-- ==== Sys2Proof/Laws/Flags.lean ====
section
/-! SUPPORT. `write_result_and_flag` is R104's two assignments in the order of the parameter. -/

namespace Sys2Proof.Machine

variable (s : State) (x : Nibble) (res f : Byte)

theorem writeResultAndFlag_readV (k : Nibble) :
    (s.writeResultAndFlag x res f).readV k =
      if x = vf then (if k = vf then laterWrite s.params.flagOrder res f else s.readV k)
      else if k = vf then f else if k = x then res else s.readV k := by
  unfold State.writeResultAndFlag
  split
  · rw [readV_writeV]
  · rw [readV_writeV, readV_writeV]

/-- Two states that differ from a third in their registers alone are equal when their registers are. -/
theorem eq_of_v_eq {t u : State} (h : t.v = u.v) (ht : t = { s with v := t.v }) (hu : u = { s with v := u.v }) : t = u := by
  rw [ht, hu, h]

theorem writeResultAndFlag_eq :
    s.writeResultAndFlag x res f = { s with v := (s.writeResultAndFlag x res f).v } := by
  unfold State.writeResultAndFlag; split <;> rfl

/-- R104 under `FlagThenResult`: the flag first, then the result. -/
theorem writeResultAndFlag_flagThenResult (h : s.params.flagOrder = .flagThenResult) :
    s.writeResultAndFlag x res f = (s.writeV vf f).writeV x res := by
  have hv : (s.writeResultAndFlag x res f).v = ((s.writeV vf f).writeV x res).v := by
    refine v_ext fun k => ?_
    rw [writeResultAndFlag_readV, h, readV_writeV, readV_writeV]
    by_cases hx : x = vf <;> by_cases hk : k = vf <;> by_cases hkx : k = x <;> simp_all [laterWrite]
  exact eq_of_v_eq s hv (writeResultAndFlag_eq s x res f) rfl

/-- R104 under `ResultThenFlag`: the result first, then the flag. -/
theorem writeResultAndFlag_resultThenFlag (h : s.params.flagOrder = .resultThenFlag) :
    s.writeResultAndFlag x res f = (s.writeV x res).writeV vf f := by
  have hv : (s.writeResultAndFlag x res f).v = ((s.writeV x res).writeV vf f).v := by
    refine v_ext fun k => ?_
    rw [writeResultAndFlag_readV, h, readV_writeV, readV_writeV]
    by_cases hx : x = vf <;> by_cases hk : k = vf <;> by_cases hkx : k = x <;> simp_all [laterWrite]
  exact eq_of_v_eq s hv (writeResultAndFlag_eq s x res f) rfl

/-! ### The flags as conditions on numbers -/

theorem carryFlag_eq (vx vy : Byte) : carryFlag vx vy = if 255 < vx.toNat + vy.toNat then 1 else 0 := by
  unfold carryFlag flagByte exactSum
  by_cases h : 255 < vx.toNat + vy.toNat <;> simp [h]

theorem noBorrowFlag_eq (vx vy : Byte) : noBorrowFlag vx vy = if vy.toNat ≤ vx.toNat then 1 else 0 := by
  unfold noBorrowFlag flagByte
  by_cases h : vy.toNat ≤ vx.toNat <;> simp [h]

theorem toNat_exactSum (vx vy : Byte) : (BitVec.ofNat 8 (exactSum vx vy)).toNat = (vx.toNat + vy.toNat) % 256 := rfl

/-! ### Operands -/

theorem toNat_zext16 (nnn : Addr) : (zext16 nnn).toNat = nnn.toNat := by
  have := nnn.isLt
  rw [zext16, BitVec.toNat_setWidth]; omega

theorem spriteOutOfBounds_eq_true {i : Word} {n : Nibble} :
    spriteOutOfBounds i n = true ↔ 0 < n.toNat ∧ 4096 ≤ i.toNat + n.toNat - 1 := decide_eq_true_iff

theorem spriteOutOfBounds_eq_false {i : Word} {n : Nibble} :
    spriteOutOfBounds i n = false ↔ n.toNat = 0 ∨ i.toNat + n.toNat - 1 < 4096 := by
  rw [← Bool.not_eq_true, spriteOutOfBounds_eq_true]; omega

@[simp] theorem length_spriteRows (n : Nibble) : (spriteRows s n).length = n.toNat := Memory.length_readBytes _ _ _

theorem getD_spriteRows {n : Nibble} {r : Nat} (h : r < n.toNat) :
    (spriteRows s n).getD r 0 = s.readByte (s.i.toNat + r) := Memory.getD_readBytes _ _ _ _ h

theorem flagByte_eq_one {b : Bool} : flagByte b = 1 ↔ b = true := by cases b <;> decide

theorem flagByte_eq_zero {b : Bool} : flagByte b = 0 ↔ b = false := by cases b <;> decide

end Sys2Proof.Machine
end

-------

> Task statement
Each line from the one that contains "spriteOutOfBounds i n = false" through the last line of the listing above should be written out exactly, and no other line.

> Expected output
    spriteOutOfBounds i n = false ↔ n.toNat = 0 ∨ i.toNat + n.toNat - 1 < 4096 := by
  rw [← Bool.not_eq_true, spriteOutOfBounds_eq_true]; omega

@[simp] theorem length_spriteRows (n : Nibble) : (spriteRows s n).length = n.toNat := Memory.length_readBytes _ _ _

theorem getD_spriteRows {n : Nibble} {r : Nat} (h : r < n.toNat) :
    (spriteRows s n).getD r 0 = s.readByte (s.i.toNat + r) := Memory.getD_readBytes _ _ _ _ h

theorem flagByte_eq_one {b : Bool} : flagByte b = 1 ↔ b = true := by cases b <;> decide

theorem flagByte_eq_zero {b : Bool} : flagByte b = 0 ↔ b = false := by cases b <;> decide

end Sys2Proof.Machine
end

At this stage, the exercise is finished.